雨宮徹 角詠之
鳥取市の高速道路上で今年7月、自動車部品最大手のデンソー製の燃料ポンプを搭載したホンダの軽乗用車がエンストを起こして停車後、追突され、同乗者が死亡した事故で、ホンダとデンソーの幹部らが20日、遺族の自宅を訪れて謝罪した。
軽乗用車を運転していた兵庫県の50代の男性によると、訪れたのはデンソーの品質サービスにかかわる幹部やホンダの幹部ら4人。両社側から、燃料ポンプの不具合が、男性の車でも起きていたという説明を受けたという。両社側は「このような事故が二度とないよう、ものづくりをする。肝に銘じて真摯(しんし)に対応したい」と話したという。
男性は後部座席に乗っていた80代の父親を亡くし、母親も一時、意識不明の状態に陥った。
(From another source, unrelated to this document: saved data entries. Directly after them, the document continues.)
/-- A read of `n` bytes where they are kept: the home slice, the host attachment, or a buffer of a block, as core `c` reaches it. The
bytes, the offsets of poisoned ones, and the state. -/
def State.readHome (s : State) (c : Nat) (b : Bid) (t : Tgt) (n : Nat) : List Byte × List Nat × State :=
  match t with
  | .dev pa => (s.mem.readBytes pa n, s.mem.badOffsets pa n, s.l2Read pa n)
  | .host pa => (s.hostMem.readBytes pa n, s.hostMem.badOffsets pa n, s)
  | .buf sp a =>
    match s.block? b with
    | some k => ((k.store (k.half c) sp).readBytes a n, (k.store (k.half c) sp).badOffsets a n, s)
    | none => (List.replicate n 0, [], s)

/-- A thread's read at a place. A narrow read of device memory is served by the L1, which a miss fills from L2; a wide one is served by L2
and refreshes a copy in the L1 (R196). -/
def State.readTgt (s : State) (c : Nat) (b : Bid) (t : Tgt) (n : Nat) (wide : Bool) : List Byte × List Nat × State :=
  match t with
  | .dev pa =>
    let held := (FMap.find? (s.core c).l1 (pa / 64)).isSome
    if wide && !held then s.readHome c b t n
    else
      let s1 := if wide || !held then (s.l2Read (pa / 64 * 64) 64).l1Fill c pa else s
      let l := FMap.getD (s1.core c).l1 (pa / 64) { bytes := [], poison := [] }
      ((l.bytes.drop (pa % 64)).take n, (List.range n).filter fun i => l.poison.contains (pa % 64 + i), s1)
  | _ => s.readHome c b t n

/-- A write where the bytes are kept. -/
def State.writeHome (s : State) (c : Nat) (b : Bid) (t : Tgt) (bs : List Byte) (bad : List Nat) : State :=
  match t with
  | .dev pa => s.devWrite pa bs bad false
  | .host pa => { s with hostMem := s.hostMem.writeMarked pa bs bad }
  | .buf sp a =>
    match s.block? b with
    | some k => s.setBlock (k.setStore (k.half c) sp ((k.store (k.half c) sp).writeMarked a bs bad))
    | none => s

/-- A thread's write at a place: it updates a copy in the L1 (R196). -/
def State.writeTgt (s : State) (c : Nat) (b : Bid) (t : Tgt) (bs : List Byte) (bad : List Nat) : State :=
  match t with
  | .dev pa => (s.writeHome c b t bs bad).l1Update c pa bs.length
  | _ => s.writeHome c b t bs bad

/-- Part k of bytes: 8 of them, with the offsets of poisoned ones (R228). -/
def partAt (bs : List Byte) (bad : List Nat) (k : Nat) : List Byte × List Nat :=
  ((bs.drop (8 * k)).take 8, (bad.filter fun i => i / 8 == k).map (· - 8 * k))

/-- Writes into a buffer the parts of bytes that are not written yet. -/
def Store.writeParts (m : Store) (a : Nat) (bs : List Byte) (bad parts : List Nat) : Store :=
  ((List.range ((bs.length + 7) / 8)).filter fun k => !parts.contains k).foldl
    (fun m k => m.writeMarked (a + 8 * k) (partAt bs bad k).1 (partAt bs bad k).2) m

/-! ## Checks of an access (R202) -/

/-- What the checks of an access answer when they raise nothing; `held` says that the walk has to wait (R237). -/
inductive Chk
  | ok (t : Tgt)
  | held (va : Dword)
  | miss (va : Dword) (kind entry : Nat)
  | divert (va : Dword)
  | aperture
  deriving DecidableEq, Repr

/-- Step 6 of R202 for an address; the fault describes the access. -/
def State.checkXlate (s : State) (ctx : Nat) (acc : Acc) (va : Dword) : Except Flt Chk :=
  if s.walkHeld ctx va then .ok (.held va)
  else
  match s.translate ctx va acc.kind with
  | .ok t => .ok (.ok t)
  | .noncanon => .error (Flt.acc fXlateNoncanon acc)
  | .aperture => .ok .aperture
  | .perm => .error (Flt.acc fXlatePerm acc)
  | .absent => .error (Flt.acc fXlateAbsent acc)
  | .poison => .error (Flt.acc fDataPoison acc)
  | .replay e => .ok (.miss va acc.kind e)
  | .divert => .ok (.divert va)

/-- Steps 2 to 6 of R202 for an access of `n` bytes at an exact address; `perm` names the bits of the engine permission
table that a buffer must have. -/
def State.checkAccess (s : State) (th : Thread) (acc : Acc) (ea : Int) (n : Nat) (perm : BitVec 10) : Except Flt Chk :=
  if ea % n ≠ 0 then .error (Flt.acc fMisaligned acc)
  else
    match acc.space with
    | .glb => s.checkXlate th.ctx acc (BitVec.ofInt 64 ea)
    | .prv =>
      if ea < 0 || (th.prvSize : Int) ≤ ea then .error (Flt.acc fBounds acc)
      else
        match s.checkXlate th.ctx acc (th.prvBase + BitVec.ofInt 64 ea) with
        | .ok .aperture => .error (Flt.acc fXlatePerm acc)
        | r => r
    | sp =>
      if ea < 0 || (s.alloc th.bid sp : Int) ≤ ea then .error (Flt.acc fBounds acc)
      else if perm &&& ~~~(enginePerm sp) != 0 then .error (Flt.acc fBufPerm acc)
      else .ok (.ok (.buf sp ea.toNat))

/-- Issues an access that is performed at scope `sc`: the operation in flight, the park of R202, or the remote operation of R190. -/
def memIssueAt (sc : Scope) (acc : Acc) (ea : Int) (n : Nat) (perm : BitVec 10) (fl : Option Nat) (k : Tgt → OpKind) (rem : Option RemReq) :
    Body :=
  fun c t th s =>
    match s.checkAccess th acc ea n perm with
    | .error f => .error f
    | .ok (.ok tgt) =>
      .ok ((s.accessWalk c th acc).issueAt c t th fl (k tgt) acc sc)
    | .ok (.held va) => .ok (s.noteWalk th.ctx va).stall
    | .ok (.miss va kind e) => .ok (s.parkMiss c t th va kind e (s.site c th))
    | .ok (.divert va) => .ok (s.parkDivert c t th va acc.kind (s.site c th))
    | .ok .aperture =>
      match rem with
      | some r =>
        if s.lacksFeature 6 then .error (Flt.acc fXlatePerm (remAcc acc.ea n acc.kind)) else remoteIssue acc.ea r fl false c t th s
      | none => .error (Flt.acc fXlatePerm acc)

/-- Issues an access at the scope that it names. -/
def memIssue (acc : Acc) (ea : Int) (n : Nat) (perm : BitVec 10) (fl : Option Nat) (k : Tgt → OpKind) (rem : Option RemReq) : Body :=
  memIssueAt acc.scope acc ea n perm fl k rem

/-- The access that an instruction with space, scope, address and size makes. -/
def accOf (sp : Space) (sc : Scope) (ea : Int) (n kind : Nat) : Acc :=
  { space := sp, scope := sc, ea := BitVec.ofInt 64 ea, size := log2Size n, kind := kind }

/-- Whether an effective address names the pod aperture. -/
def apertureEa (sp : Space) (ea : Int) : Bool :=
  sp == .glb && canonical (BitVec.ofInt 64 ea) && inAperture (BitVec.ofInt 64 ea)
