-- ==== Sys2Proof/Machine/Ladle.lean ====
section
/-! DEFINITION. Ladle streams: their commands, the rows they deliver into arrival channels, reading ahead, and the thread
instructions of family 0xC (R307 to R334). -/

namespace Sys2Proof.Machine

/-! ## Errors and ends (R310, R326, R327, R329) -/

def errBadOp : Nat := 0x01
def errBadField : Nat := 0x02
def errXlate : Nat := 0x03
def errBounds : Nat := 0x04
def errChan : Nat := 0x05
def errTimeout : Nat := 0x06
def errDepth : Nat := 0x07
def errSlot : Nat := 0x08
def errStage : Nat := 0x09
def errPoisonCmd : Nat := 0x0A

/-- The cores of a cluster. -/
def clusterCores (l : Nat) : List Nat := (List.range 16).map (16 * l + ·)

/-- Ends a stream's ownership of its channels, and sets CH_ERR on them where the stream ends in error (R310, R326). -/
def State.disown (s : State) (l k : Nat) (err : Bool) : State :=
  (clusterCores l).foldl (fun s c =>
    (s.core c).chans.foldl (fun s e =>
      if e.2.owner = some (l, k) then
        let s1 := s.setChan c e.1 { e.2 with owner := none, err := e.2.err || err }
        if err then s1.testChan c e.1 else s1
      else s) s) s

/-- Whether a copy of the stream with a handle has not ended (R336). -/
def State.lives (s : State) (ctx : Nat) (h : Word) : Bool :=
  let on (y : Stream) : Bool := y.live && y.ctx == ctx && y.handle == h
  s.streams.any (fun e => on e.2) || s.unplaced.any fun u => on u.y

/-- The flag of the LDL.START that began a stream clears when every copy has ended; a handle that has not landed lands by itself
(R329, R336). -/
def State.startDone (s : State) (x : Stream) : State :=
  match s.thread? x.core x.slot with
  | none => s
  | some th =>
    if th.bid != x.bid || s.lives x.ctx x.handle then s
    else
      let mine (o : Op) : Bool := match o.kind with | .streamEnd h _ => h == x.handle | _ => false
      match th.ops.find? mine with
      | none => s
      | some o =>
        match o.kind with
        | .streamEnd h (some d) =>
          s.setThread x.core x.slot
            { th with ops := th.ops.map fun y => if y.uid = o.uid then { o with kind := .land d .n32 h.toNat } else y }
        | _ => (s.setThread x.core x.slot (th.retire o)).after x.core [x.slot]

/-- A stream gives up its conversion staging, or its place among those that wait for it (R319). -/
def State.unstage (s : State) (l k : Nat) : State :=
  { s with staging := FMap.put s.staging l ((FMap.getD s.staging l []).filter fun e => e.1 ≠ k) }

/-- Ends a stream in a state: run-ahead is discarded, ownership ends, the flag of its LDL.START clears (R326, R329, R330). -/
def State.endStream (s : State) (l k : Nat) (st : StreamSt) (err : Nat) : State :=
  let x := s.stream l k
  let y := { x with st := st, err := err, emit := none, waitm := none, stalled := none, ahead := [] }
  (((s.unstage l k).setStream l k y).disown l k (st == .error)).startDone y

/-- A stream error (R326). -/
def State.streamErr (s : State) (l k code : Nat) : State := s.endStream l k .error code

/-- A failed translation: ERR XLATE, with the escalation of XLATE_ENGINE (R327). -/
def State.streamXlate (s : State) (l k : Nat) (va : Dword) : State :=
  let x := s.stream l k
  ((s.walked x.ctx va).recordFault x.ctx fXlateEngine x.core x.slot false va).streamErr l k errXlate

/-- The stream stalls until a translation is supplied, and accesses again (R327). -/
def State.streamStall (s : State) (l k : Nat) (va : Dword) (kind : Nat) (entry : Option Nat) : State :=
  let x := s.stream l k
  let s1 := (s.walked x.ctx va).setStream l k { x with stalled := some va }
  match entry with
  | some e => s1.requestReplay (s.lanternOf x.bid) false kind x.ctx va e
  | none => s1.noteDivert (s.lanternOf x.bid) kind x.ctx va

/-- Continues with the outcome of an access of a stream; `s0` is the state in which the access is made again. -/
def streamRes {α : Type} (s0 : State) (l k kind : Nat) (r : ARes α) (f : α → State) : State :=
  match r with
  | .ok a => f a
  | .held s1 => s0.withRecalls s1
  | .miss va e => s0.streamStall l k va kind (some e)
  | .divert va => s0.streamStall l k va kind none
  | .fail va _ => s0.streamXlate l k va

/-! ## Commands (R311 to R325) -/

/-- Runs a command of the stream in turn, whose LPC is already that of the next command. -/
def runStream (body : Nat → Nat → Stream → State → State) (s : State) : Out :=
  match s.cur with
  | .stream l k => if (s.stream l k).live then .next (body l k (s.stream l k) s) else .next s
  | _ => .refused .noAgent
自身もけがをした。両親が運転することも考え、安全性を重視して購入した車だったという。男性は「信頼して買った車だった。急に暗いトンネルでエンジンが止まりパニックになった。こんな経験は二度と誰にもしてほしくない」と涙ながらに訴えた。
事故前にホンダは燃料ポンプの不具合を理由に4度のリコール(回収・無償修理)を国土交通省に届け出ていたが、男性の車はリコール対象外だった。事故を受けホンダは10月、同じタイプの燃料ポンプのリコールを追加で出したが、3431個がどの車両に取り付けられたか特定できていないとしていた。
男性は取材に、「もっと早くリコールをしてくれたら事故も起きなかったと思う」と話し、「今回のことを肝に銘じて安心安全なものづくりをしてほしい。人の命を預かっているという意識を大切にして、こういう経験をする人がいないよう安全な車を作ってほしい」と話した。
デンソー製の燃料ポンプをめぐっては、国内で八つの自動車メーカーが計19回累計380万台超のリコールを出す事態となっている。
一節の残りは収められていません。